PROBLEM DESCRIPTION
Once you have read the records, output them exactly.
== DATA SHOWN ==
/-! ### The idle block (R101, R208) -/

/-- Settles O50: without a command the step is a reset, or leaves the sequencer and the outputs of the idle block's edge. -/
theorem idleStaysIdle : Obligations.IdleStaysIdle := by
  unfold Obligations.IdleStaysIdle
  rintro s ⟨-, -, -, -, -, -, -, hidle, -⟩ hb hno
  obtain ⟨hdrive, hseg⟩ := hidle ((State.busy_eq_false_iff s).1 hb)
  have hrest : ∀ t, SameCore t s.edge → t.busy = false ∧ t.owDriveLow = false ∧ t.seg = none := fun t hc => by
    rw [State.edge_of_idle hb] at hc
    exact ⟨(State.busy_congr (congrArg _ hc.seq)).trans hb, hc.owDriveLow.trans hdrive, hc.seg.trans hseg⟩
  cases hr : s.hostPort.rst with
  | true => exact ⟨_, step_of_reset hr, rfl, rfl, rfl⟩
  | false =>
    cases ho : s.offered with
    | none => exact ⟨_, step_of_no_offer hr ho, hrest _ (plainEdge_sameCore s)⟩
    | some w =>
      cases hd : decode w with
      | command i => exact absurd hd (hno w i ho)
      | reject c => exact ⟨_, step_of_reject hr ho (by simp [State.verdict, hb, hd]), hrest _ (cmdError_sameCore c _)⟩

/-! ### What a run without host writes leaves (R64) -/

/-- COLOR, IE, the error flags and CAUSE of `u` are those of `s`. -/
abbrev HostRegistersKept (s u : State) : Prop :=
  u.fg = s.fg ∧ u.bg = s.bg ∧ u.doneIe = s.doneIe ∧ u.errIe = s.errIe ∧ u.cmdErr = s.cmdErr ∧ u.overrun = s.overrun ∧
  u.cause = s.cause

/-- The host writes nothing in this cycle and the `n - 1` after it. -/
abbrev State.NoWrite (n : Nat) (s : State) : Prop := ∀ c ∈ s.env.host.take n, c.hWr = false

/-- The host writes nothing in a cycle that is not listed either (log 1). -/
theorem State.NoWrite.hostAt {m : Nat} (h : s.NoWrite n) (hm : m < n) : (s.env.hostAt m).hWr = false := by
  rw [Env.hostAt, List.getD_eq_getElem?_getD]
  cases hc : s.env.host[m]? with
  | none => rfl
  | some c => exact h c (List.mem_of_getElem? ((List.getElem?_take_of_lt hm).trans hc))

theorem State.NoWrite.mono {m : Nat} (h : s.NoWrite n) (hm : m ≤ n) : s.NoWrite m :=
  fun c hc => h c (List.take_subset_take_left _ hm hc)

theorem State.NoReset.mono {m : Nat} (h : s.NoReset n) (hm : m ≤ n) : s.NoReset m :=
  fun c hc => h c (List.take_subset_take_left _ hm hc)

theorem run_hostRegistersKept (hnr : s.NoReset n) (hnw : s.NoWrite n) (h : run n s = .next u) : HostRegistersKept s u := by
  induction n generalizing u with
  | zero => cases h; exact ⟨rfl, rfl, rfl, rfl, rfl, rfl, rfl⟩
  | succ n ih =>
    obtain ⟨v, hv, hstep⟩ := run_succ_last h
    have hkept := ih (hnr.mono (by omega)) (hnw.mono (by omega)) hv
    obtain ⟨henv, -⟩ := run_sync (hnr.mono (by omega)) hv
    have hport : v.hostPort = s.env.hostAt n := henv.hostAt 0
    have hlast := hostRegistersChangeOnlyByHostWrites v u (hport ▸ hnr.hostAt (by omega)) (hport ▸ hnw.hostAt (by omega)) hstep
    simpa only [HostRegistersKept, hlast] using hkept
===
ANSWER BOX
/-! ### The idle block (R101, R208) -/

/-- Settles O50: without a command the step is a reset, or leaves the sequencer and the outputs of the idle block's edge. -/
theorem idleStaysIdle : Obligations.IdleStaysIdle := by
  unfold Obligations.IdleStaysIdle
  rintro s ⟨-, -, -, -, -, -, -, hidle, -⟩ hb hno
  obtain ⟨hdrive, hseg⟩ := hidle ((State.busy_eq_false_iff s).1 hb)
  have hrest : ∀ t, SameCore t s.edge → t.busy = false ∧ t.owDriveLow = false ∧ t.seg = none := fun t hc => by
    rw [State.edge_of_idle hb] at hc
    exact ⟨(State.busy_congr (congrArg _ hc.seq)).trans hb, hc.owDriveLow.trans hdrive, hc.seg.trans hseg⟩
  cases hr : s.hostPort.rst with
  | true => exact ⟨_, step_of_reset hr, rfl, rfl, rfl⟩
  | false =>
    cases ho : s.offered with
    | none => exact ⟨_, step_of_no_offer hr ho, hrest _ (plainEdge_sameCore s)⟩
    | some w =>
      cases hd : decode w with
      | command i => exact absurd hd (hno w i ho)
      | reject c => exact ⟨_, step_of_reject hr ho (by simp [State.verdict, hb, hd]), hrest _ (cmdError_sameCore c _)⟩

/-! ### What a run without host writes leaves (R64) -/

/-- COLOR, IE, the error flags and CAUSE of `u` are those of `s`. -/
abbrev HostRegistersKept (s u : State) : Prop :=
  u.fg = s.fg ∧ u.bg = s.bg ∧ u.doneIe = s.doneIe ∧ u.errIe = s.errIe ∧ u.cmdErr = s.cmdErr ∧ u.overrun = s.overrun ∧
  u.cause = s.cause

/-- The host writes nothing in this cycle and the `n - 1` after it. -/
abbrev State.NoWrite (n : Nat) (s : State) : Prop := ∀ c ∈ s.env.host.take n, c.hWr = false

/-- The host writes nothing in a cycle that is not listed either (log 1). -/
theorem State.NoWrite.hostAt {m : Nat} (h : s.NoWrite n) (hm : m < n) : (s.env.hostAt m).hWr = false := by
  rw [Env.hostAt, List.getD_eq_getElem?_getD]
  cases hc : s.env.host[m]? with
  | none => rfl
  | some c => exact h c (List.mem_of_getElem? ((List.getElem?_take_of_lt hm).trans hc))

theorem State.NoWrite.mono {m : Nat} (h : s.NoWrite n) (hm : m ≤ n) : s.NoWrite m :=
  fun c hc => h c (List.take_subset_take_left _ hm hc)

theorem State.NoReset.mono {m : Nat} (h : s.NoReset n) (hm : m ≤ n) : s.NoReset m :=
  fun c hc => h c (List.take_subset_take_left _ hm hc)

theorem run_hostRegistersKept (hnr : s.NoReset n) (hnw : s.NoWrite n) (h : run n s = .next u) : HostRegistersKept s u := by
  induction n generalizing u with
  | zero => cases h; exact ⟨rfl, rfl, rfl, rfl, rfl, rfl, rfl⟩
  | succ n ih =>
    obtain ⟨v, hv, hstep⟩ := run_succ_last h
    have hkept := ih (hnr.mono (by omega)) (hnw.mono (by omega)) hv
    obtain ⟨henv, -⟩ := run_sync (hnr.mono (by omega)) hv
    have hport : v.hostPort = s.env.hostAt n := henv.hostAt 0
    have hlast := hostRegistersChangeOnlyByHostWrites v u (hport ▸ hnr.hostAt (by omega)) (hport ▸ hnw.hostAt (by omega)) hstep
    simpa only [HostRegistersKept, hlast] using hkept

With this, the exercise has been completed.